-- ==== Sys2Proof/Proofs/ClearAndMask.lean ====
section
/-! CLEAR-COUNTERS group by group (R168, R175), and the positions of SET-EVENT-MASK that name an event kind (R167, 11.6). -/

namespace Sys2Proof.Machine

/-! ### CLEAR-COUNTERS (R168, R175) -/

theorem counterGroupOf?_stream {target : Half} {n : Fin 32} (hn : n ≠ 0) (h : target.toNat = n.val) :
    counterGroupOf? target = some (.stream n) := by
  have hin : 1 ≤ target.toNat ∧ target.toNat ≤ 31 := by
    have hpos := Nat.pos_of_ne_zero fun h0 => hn (Fin.ext h0)
    omega
  rw [counterGroupOf?_eq, dif_pos hin]
  simp only [h]

theorem counterGroupOf?_branch {target : Half} {b : Fin 6} (h : target.toNat = 256 + b.val) :
    counterGroupOf? target = some (.branch b) := by
  rw [counterGroupOf?_eq, dif_neg (by omega), dif_pos (by omega)]
  simp only [h, Nat.add_sub_cancel_left]

theorem counterGroupOf?_trunk {target : Half} (h : target.toNat = 512) : counterGroupOf? target = some .trunk := by
  rw [counterGroupOf?_eq, dif_neg (by omega), dif_neg (by omega), if_pos h]

theorem counterGroupOf?_timebase {target : Half} (h : target.toNat = 768) : counterGroupOf? target = some .timebase := by
  rw [counterGroupOf?_eq, dif_neg (by omega), dif_neg (by omega), if_neg (by omega), if_pos h]

theorem counterGroupOf?_eq_none {target : Half} (h : target.toNat = 0 ∨ (31 < target.toNat ∧ target.toNat < 256) ∨
    (261 < target.toNat ∧ target.toNat ≠ 512 ∧ target.toNat ≠ 768)) : counterGroupOf? target = none := by
  rw [counterGroupOf?_eq, dif_neg (by omega), dif_neg (by omega), if_neg (by omega), if_neg (by omega)]

section ClearCounters

variable {s : State} {c : CellHdr} {f : ReqFields}

/-- A CLEAR-COUNTERS clears the group that its target names and ends with DONE. -/
theorem exec_clearCounters {g : CounterGroup} (h : s.TakesRequest c f) (hlen : f.length = 0)
    (hg : counterGroupOf? f.target = some g) : exec (.clearCounters c f) s =
      .next ((((s.begun .clearCounters f).clearGroup g).finish .done).answer c .ack c.seq []) :=
  congrArg _ (Request.unconditional_clearCounters.runs h hlen (by simp only [clearCountersBody, hg]))

theorem exec_clearCounters_noGroup (h : s.TakesRequest c f) (hlen : f.length = 0)
    (hg : counterGroupOf? f.target = none) :
    exec (.clearCounters c f) s = .next (s.resulted c .clearCounters f .range) :=
  congrArg _ (Request.unconditional_clearCounters.ends h hlen (by simp only [clearCountersBody, hg]))

end ClearCounters

/-! ### SET-EVENT-MASK (R167, 11.6) -/

/-- The positions 1 to 16 are those that name a kind. -/
theorem maskReserved_getLsbD_eq_false_iff {j : Nat} (hj : j < 32) :
    Config.maskReserved.getLsbD j = false ↔ 1 ≤ j ∧ j ≤ 16 := by
  revert j; decide

/-- A mask meets no reserved position exactly when each of its bits names a kind. -/
theorem maskReserved_and_eq_zero_iff (mask : Word) : mask &&& Config.maskReserved = 0 ↔
    ∀ j < 32, mask.getLsbD j = true → 1 ≤ j ∧ j ≤ 16 := by
  constructor
  · intro hzero j hj hset
    have hbit : (mask &&& Config.maskReserved).getLsbD j = false := by simp [hzero]
    rw [BitVec.getLsbD_and, hset, Bool.true_and] at hbit
    exact (maskReserved_getLsbD_eq_false_iff hj).mp hbit
  · intro hnamed
    refine BitVec.eq_of_getLsbD_eq fun j hj => ?_
    cases hset : mask.getLsbD j with
    | false => simp [hset]
    | true => simp [(maskReserved_getLsbD_eq_false_iff hj).mpr (hnamed j hj hset)]

section SetEventMask

variable {f : ReqFields} (s : State)

theorem setEventMaskBody_range (h : ∃ j < 32, f.value.getLsbD j = true ∧ (j = 0 ∨ 16 < j)) :
    setEventMaskBody f s = s.finish .range := by
  refine if_pos fun hnone => ?_
  obtain ⟨j, hj, hset, hreserved⟩ := h
  have hnamed := (maskReserved_and_eq_zero_iff _).mp hnone j hj hset
  omega

theorem setEventMaskBody_done (h : ∀ j < 32, f.value.getLsbD j = true → 1 ≤ j ∧ j ≤ 16) :
    setEventMaskBody f s = (s.setEvents { s.events with mask := f.value }).finish .done :=
  if_neg (not_not_intro ((maskReserved_and_eq_zero_iff _).mpr h))

end SetEventMask

/-- Settles O44: the group that each target names (`counterGroupOf?`), and the mask position by position. -/
theorem clearCountersAndSetEventMask : Obligations.ClearCountersAndSetEventMask := by
  intro s c f h hlen done target
  have hmask := Request.unconditional_setEventMask
  refine ⟨fun n hn htarget => exec_clearCounters h hlen (counterGroupOf?_stream hn htarget),
    fun b htarget => exec_clearCounters h hlen (counterGroupOf?_branch htarget),
    fun htarget => exec_clearCounters h hlen (counterGroupOf?_trunk htarget),
    fun htarget => exec_clearCounters h hlen (counterGroupOf?_timebase htarget),
    fun hout => exec_clearCounters_noGroup h hlen (counterGroupOf?_eq_none hout),
    fun hbad => congrArg Host.Outcome.next (hmask.ends h hlen (setEventMaskBody_range _ hbad)),
    fun hgood => congrArg Host.Outcome.next (hmask.runs h hlen (setEventMaskBody_done _ hgood))⟩

end Sys2Proof.Machine
end

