-- ==== Sys2Proof/Machine/Ops.lean ====
section
/-! DEFINITION. The operations over memories, the trace and the registers: reading and writing a byte memory, emitting an
event, beginning and ending an operation, taking an error (R240), and the result port (R34). -/

namespace Sys2Proof.Machine

/-- What an unlisted address reads as: the erased value 0xFF. The spec gives a device's contents no initial value
(DESIGN CHOICE, unsafe, log 9). -/
def Memory.unlisted : Byte := 0xFF

/-- The byte at an address. -/
def Memory.read : Memory → Nat → Byte
  | [], _ => Memory.unlisted
  | (k, v) :: rest, a => if k = a then v else Memory.read rest a

/-- Store one byte, keeping the canonical form. -/
def Memory.write : Memory → Nat → Byte → Memory
  | [], a, b => if b = Memory.unlisted then [] else [(a, b)]
  | (k, v) :: rest, a, b =>
    if a < k then (if b = Memory.unlisted then (k, v) :: rest else (a, b) :: (k, v) :: rest)
    else if a = k then (if b = Memory.unlisted then rest else (a, b) :: rest)
    else (k, v) :: Memory.write rest a b

/-- Set every byte from `start` on, `len` of them, to one value. -/
def Memory.fill (m : Memory) (start len : Nat) (v : Byte) : Memory :=
  m.filter (fun c => decide (c.1 < start)) ++
    ((if v = Memory.unlisted then [] else (List.range len).map (fun j => (start + j, v))) ++
      m.filter (fun c => decide (start + len ≤ c.1)))

/-- Give every byte from `start` on, `len` of them, a free value, counted from `k`. -/
def Memory.scramble (m : Memory) (start len k : Nat) : Memory :=
  (List.range len).foldl (fun m j => Memory.write m (start + j) (Config.freeByte (k + j))) m

/-- The canonical form: rising addresses, and no entry equal to what an unlisted address reads as. -/
abbrev Memory.wf (m : Memory) : Prop :=
  m.Pairwise (fun x y => x.1 < y.1) ∧ ∀ x ∈ m, x.2 ≠ Memory.unlisted

/-- Every listed address lies below a capacity (R61, R62). -/
abbrev Memory.below (m : Memory) (capacity : Nat) : Prop := ∀ x ∈ m, x.1 < capacity

/-- `n` free bytes, counted from `k` (log 35). -/
def freeBytes (k n : Nat) : List Byte := (List.range n).map (fun j => Config.freeByte (k + j))

/-- Append an event to the trace (R12). -/
def World.emit (e : Event) (w : World) : World := { w with trace := w.trace ++ [e] }

/-- The length of a delay (R118, R244). -/
def duration (c : Config) : DelayName → Nat
  | .writePulse => c.tWritePulse
  | .retry => c.tRetry
  | .settle => c.tSettle
  | .idRetry => c.tIdRetry

/-- `emit Delay(T)` (R12, R244), and the time that passes for the devices: it shortens the serial EEPROM's write cycle
(R92, R268) and the NOR device's power-up (R89) (log 13, log 33). -/
def World.delay (c : Config) (t : DelayName) (w : World) : World :=
  { w with
    trace := w.trace ++ [.delay t]
    see := { w.see with cycleLeft := w.see.cycleLeft - duration c t }
    nor := { w.nor with powerUpLeft := w.nor.powerUpLeft - duration c t } }

/-- Append an event to the trace of a state. -/
def State.emit (e : Event) (s : State) : State := { s with world := s.world.emit e }

/-- Emit a delay. -/
def State.delay (t : DelayName) (s : State) : State := { s with world := s.world.delay s.cfg t }

/-- `reg.NOR_PHASE <- p` (R24, R140); the log records a change. -/
def State.setPhase (p : NorPhase) (s : State) : State :=
  { s with norPhase := p, phaseLog := if s.norPhase = p then s.phaseLog else s.phaseLog ++ [p] }

/-- What every operation of any unit does first: `DOUT` empty (R22), `FAIL_COUNT <- 0` (R28, R241). -/
def State.beginOperation (s : State) : State := { s with dout := [], failCount := 0 }

/-- The end of an operation: `RES_LEN <- len(DOUT)` (R29, C13), `RES_CODE <- code` and `Done(code)` in one step (R25); the
block is idle again. -/
def State.complete (code : BitVec 8) (s : State) : State :=
  { s with
    resLen := BitVec.ofNat 32 s.dout.length
    resCode := code
    seq := .idle
    world := s.world.emit (.done code) }

/-- `return ok` (R11): the code of success (R230). -/
def State.returnOk (s : State) : State := s.complete 0x00

/-- The outcome codes of R230. -/
def OpError.code : OpError → BitVec 8
  | .verifyFailure _ _ _ => 0x01
  | .writeProtected _ _ => 0x02
  | .pageBoundary _ => 0x03
  | .argument _ => 0x04
  | .illegalOperation => 0x05

/-- The context registers an error writes (R231 to R235). -/
def State.recordContext (e : OpError) (s : State) : State :=
  match e with
  | .verifyFailure a x o => { s with resAddr := a, resExpected := x, resObserved := o }
  | .writeProtected a o => { s with resAddr := a, resObserved := o }
  | .pageBoundary a => { s with resAddr := a }
  | .argument a => { s with resAddr := a }
  | .illegalOperation => s

/-- Error entry, `raise E(info)` (R240): context registers, `NOR_PHASE <- Idle`, `RES_LEN`, `RES_CODE`, `Done(code)`. The
block takes every error here. There is no return from one (R241): the next request starts clean. -/
def State.raise (e : OpError) (s : State) : State :=
  ((s.recordContext e).setPhase .idle).complete e.code

/-- A request: it is accepted only when no operation runs (R158, R274; presented early it is refused, U13), clears `DOUT`
and `FAIL_COUNT`, and runs its procedure. -/
def State.request (s : State) (procedure : State → State) : Host.Outcome State Fault Refusal :=
  if s.seq = .idle then .next (procedure s.beginOperation) else .refused .operationRunning

/-- A request whose procedure can reach a situation the spec refuses (the two-wire frames, U5). -/
def State.requestOrRefuse (s : State) (procedure : State → Except Refusal State) : Host.Outcome State Fault Refusal :=
  if s.seq = .idle then
    match procedure s.beginOperation with
    | .ok t => .next t
    | .error r => .refused r
  else .refused .operationRunning

/-- A request with an illegal `op` (R103, R235): `DOUT` and `FAIL_COUNT` are cleared as for any operation, and it ends
with `IllegalOperation`. -/
def illegalRequest (s : State) : Host.Outcome State Fault Refusal :=
  s.request (fun s => s.raise .illegalOperation)

/-- `NOR_PHASE` as its 2-bit register reads (R24). -/
def NorPhase.code : NorPhase → BitVec 2
  | .idle => 0
  | .writeEnableAsserted => 1
  | .commandIssued => 2
  | .busy => 3

/-- `PAR_DIR` as its register reads (R34). -/
def ParDir.code : ParDir → BitVec 2
  | .unknown => 0
  | .input => 1
  | .output => 2

/-- The code of a progress label (R118). -/
def ProgressLabel.code : ProgressLabel → BitVec 2
  | .read => 0
  | .write => 1
  | .erase => 2

/-- The kind number of a warning (R118). -/
def WarnKind.code : WarnKind → Nat
  | .deviceIdentityMismatch => 0
  | .busScanWarning => 1

/-- The result port (R34): what the caller reads under a register number, zero-extended. A number that is not in the table
reads 0; `NOR_IDENT` while its valid bit is 0 is unspecified. Reading changes nothing. -/
def State.resultPort (s : State) (number : Nat) : BitVec 32 :=
  match number with
  | 0x00 => s.resCode.setWidth 32
  | 0x01 => s.resAddr.setWidth 32
  | 0x02 => s.resExpected.setWidth 32
  | 0x03 => s.resObserved.setWidth 32
  | 0x04 => s.resAttempts
  | 0x05 => s.failCount
  | 0x06 => s.resLen
  | 0x07 => s.warn.setWidth 32
  | 0x08 => if s.norIdentValid then s.norIdent.setWidth 32 else Config.unspecifiedIdent.setWidth 32
  | 0x09 => if s.norIdentValid then 1 else 0
  | 0x0A => s.norPhase.code.setWidth 32
  | 0x0B => s.parDir.code.setWidth 32
  | _ => 0

end Sys2Proof.Machine
end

######

About this task: Return each line among the entries that holds the word "form".

Result:
/-- Store one byte, keeping the canonical form. -/
/-- The canonical form: rising addresses, and no entry equal to what an unlisted address reads as. -/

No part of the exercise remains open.